December 31, 2006

Pizzeria Picco [Larkspur]

Upon a second visit, I would relegate Pizzeria Picco to second place, next to Dopo. Although its pizzas are good, they often feel imbalanced in flavor and in order to satisfy the entire palette, I find that you often have to order multiple pizzas. The salads are still top notch, though. Picco's crusts are blistery thin and toppings are ample and diverse. The salads are top notch and the Straus Diary soft-serve is to die for. However, like most pizzerias, Picco is tiny, with about six tables outside that seat four and a bar for no more than 12 inside.

I enjoyed our Caesar ($8.25) for its lighter dressing, which was a refreshing addition to the wind on my skin as we enjoyed the weather on Picco's patio. My only criticism was that I couldn't taste the anchovies, which would have added a layer of complexity to the salad and given it more depth. Our romaine was damn crisp and I enjoyed the "torn croutons," which gave me the impression that they were homemade with extra care.
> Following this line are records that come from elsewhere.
-- ==== Sys2Proof/Tests/Slice0.lean ====
section
/-! SUPPORT. Tests: ill-formed terms, words written out from the spec's encodings, results of the spec's worked cases, and for every
statement states and operands that meet its hypotheses. -/

set_option Elab.async false

namespace Sys2Proof.Tests
open Sys2Proof Sys2Proof.Machine

/-! ### Small states -/

/-- The guard of every instruction here: p0. -/
def g0 : Guard := ⟨false, 0⟩
/-- A source in block mode, not killed. -/
def x (n : BitVec 6) : Src := ⟨false, false, n⟩
/-- A source in trap mode. -/
def xt (n : BitVec 6) : Src := ⟨true, false, n⟩
/-- A source that is killed. -/
def xk (n : BitVec 6) : Src := ⟨false, true, n⟩

/-- A register that awaits a reply. -/
def due : XCell := .empty { reply := true, drop := false, fatal := false, cw := none }

/-- Registers 1 to 7 of the test thread: 5 and 7, a pending one, two DEAD ones, 3 and a word of ones. -/
def thread : Slot := { probeThread with
  xlo := [.full 5, .full 7, due, .dead, .dead, .full 3, .full (-1)]
  p := [.full true, .full false, .dead, .empty { reply := true, drop := false, fatal := false, cw := none }, .dead, .dead, .dead] }

/-- A task set at service level with a usable trap vector. -/
def svcSet : TaskSet := { probeSet with service := true, tsvec := 0x20000, tasks := 1 }

/-- A running device whose slot 1 of core 0 runs the thread `f thread` in the set `t`. -/
def stT (t : TaskSet) (f : Slot → Slot) : State :=
  { (State.reset.setSlot 1 (f thread)).setSet 0 t with cur := 1, phase := .up, cyc := 100 }
def st (f : Slot → Slot) : State := stT svcSet f
/-- The plain test state. -/
def s0 : State := st id

/-- The state that an outcome answers. -/
def nextOf (o : Host.Outcome State Fault Refusal) : State := match o with
  | .next t => t
  | _ => State.reset

/-- Register `n` of the issuing slot after an instruction. -/
def reg (i : Instr) (s : State) (n : Nat) : XCell := (nextOf (exec i s)).me.xCell (xIndex 0 n)

/-- The state once an instruction has read and killed its x and port sources. -/
def after (s : State) (srcs : List Src) : State := match readXs 0 srcs s.rd with
  | .ok (_, r) => r.s.killXs srcs
  | .error _ => s

/-- The guard is true and the sources read as `vs`. -/
def opCheck (s : State) (g : Guard) (srcs : List Src) (vs : List Word) : Bool :=
  (match s.guardTrue g with
    | .ok b => b
    | .error _ => false) &&
  (match readXs 0 srcs s.rd with
    | .ok (ws, _) => decide (ws = vs)
    | .error _ => false)

theorem operands_iff (s : State) (g : Guard) (srcs : List Src) (vs : List Word) :
    s.operands g srcs vs (after s srcs) ↔ opCheck s g srcs vs = true := by
  unfold State.operands opCheck after
  constructor
  · rintro ⟨h, r, hr, -⟩
    simp [h, hr]
  · intro h
    simp only [Bool.and_eq_true] at h
    obtain ⟨h1, h2⟩ := h
    refine ⟨?_, ?_⟩
    · split at h1
      · next b hb => rw [hb, h1]
      · simp at h1
    · split at h2
      · next ws r hr =>
        have := of_decide_eq_true h2
        subst this
        exact ⟨r, hr, by simp⟩
      · simp at h2

/-- A result that is there. -/
def okB {α : Type} (r : Res α) : Bool := match r with
  | .ok _ => true
  | .error _ => false

/-- The result is `v`. -/
def okIs {ε α : Type} [DecidableEq α] (r : Except ε α) (v : α) : Bool := match r with
  | .ok w => decide (w = v)
  | .error _ => false

/-- A read that failed: at the uncorrectable word `b`, where it met one. -/
def errIs {α : Type} (r : Except (Option Nat) α) (b : Option Nat) : Bool := match r with
  | .ok _ => false
  | .error e => decide (e = b)

theorem ok_iff {α : Type} [DecidableEq α] (r : Res α) (v : α) : r = .ok v ↔ okIs r v = true := by
  cases r <;> simp [okIs]

/-- The issue waits on `w`. -/
def waitIs {α : Type} (r : Res α) (w : Wait) : Bool := match r with
  | .error (.wait v) => decide (v = w)
  | _ => false

theorem wait_iff {α : Type} (r : Res α) (w : Wait) : r = .error (.wait w) ↔ waitIs r w = true := by
  unfold waitIs
  split
  · simp
  · rename_i h
    simp only [Bool.false_eq_true, iff_false]
    intro e
    exact h w e

theorem exists_ok {α : Type} (r : Res α) : (∃ t, r = .ok t) ↔ okB r = true := by
  cases r <;> simp [okB]

/-- An outcome that is a next state. -/
def isNext (o : Host.Outcome State Fault Refusal) : Bool := match o with
  | .next _ => true
  | _ => false

theorem exists_next (o : Host.Outcome State Fault Refusal) : (∃ t, o = .next t) ↔ isNext o = true := by
  cases o <;> simp [isNext]

end Sys2Proof.Tests

namespace Sys2Proof.Tests
open Sys2Proof Sys2Proof.Machine
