-- ==== Sys2Proof/Machine/TimeBase.lean ====
section
/-! DEFINITION. The live registers (spec 41_timebase.md R104 to R107). -/

namespace Sys2Proof.Machine

/-- RD.MILLISECONDS (R104): both cells are refreshed, the millisecond value is returned. -/
def execRdMilliseconds (_size : Size) (_sub : SubOffset) (s : State) : Result :=
  .next (s.storeRefreshed.respond s.refresh.1)

/-- RD.SECONDS (R105): both cells are refreshed, the seconds value is returned. -/
def execRdSeconds (_size : Size) (_sub : SubOffset) (s : State) : Result :=
  .next (s.storeRefreshed.respond s.refresh.2)

/-- WR.MILLISECONDS (R106): the merge is into the STORED cell, no refresh comes first, and the base moves so that the
register reads the merged value at this sample. -/
def execWrMilliseconds (size : Size) (sub : SubOffset) (wdata : Word) (s : State) : Result :=
  let v := merge (s.get .milliseconds) sub size wdata
  .next (((s.set .milliseconds v).rebaseMs v).respond 0)

/-- WR.SECONDS (R107), as R106 with the seconds cell and base. -/
def execWrSeconds (size : Size) (sub : SubOffset) (wdata : Word) (s : State) : Result :=
  let v := merge (s.get .seconds) sub size wdata
  .next (((s.set .seconds v).rebaseSec v).respond 0)

end Sys2Proof.Machine
end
Although there were only two of us, my friend decided that he was hungry enough to order two pizzas. The Trek ($14.50), my choice, came out first and seemed to be a popular selection amongst the other diners on the patio. The artichokes and mushrooms gave the pizza more texture, but the flavor of the tomato sauce was what really shined through. The mozarella was least represented, but not missed. And yes, the ham was darn good.

They have replaced the Trek and are now offering a similar pizza minus the artichokes. I'm also a fan of the Marin, a white pizza that has a very mild smoothness to it.

I was wary of the New Cannondale ($12.95) given my poor experiences with non-sauced pizzas and recent belief that pizzas were better with less meat. It's not that I've completely turned myself off to the idea of a sauceless pizza, I just find that without sauce, the flavor of pizza tends to fall flat. The flavors in the meat and cheese end up getting lost when there isn't a backdrop flavor, which lends a contrast and brings out the distinctness in the ingredients. The cannondale, a white pizza, drew from the sweetness of its onions and red peppers to highlight the subtle spiciness in the sausage. It was also very good.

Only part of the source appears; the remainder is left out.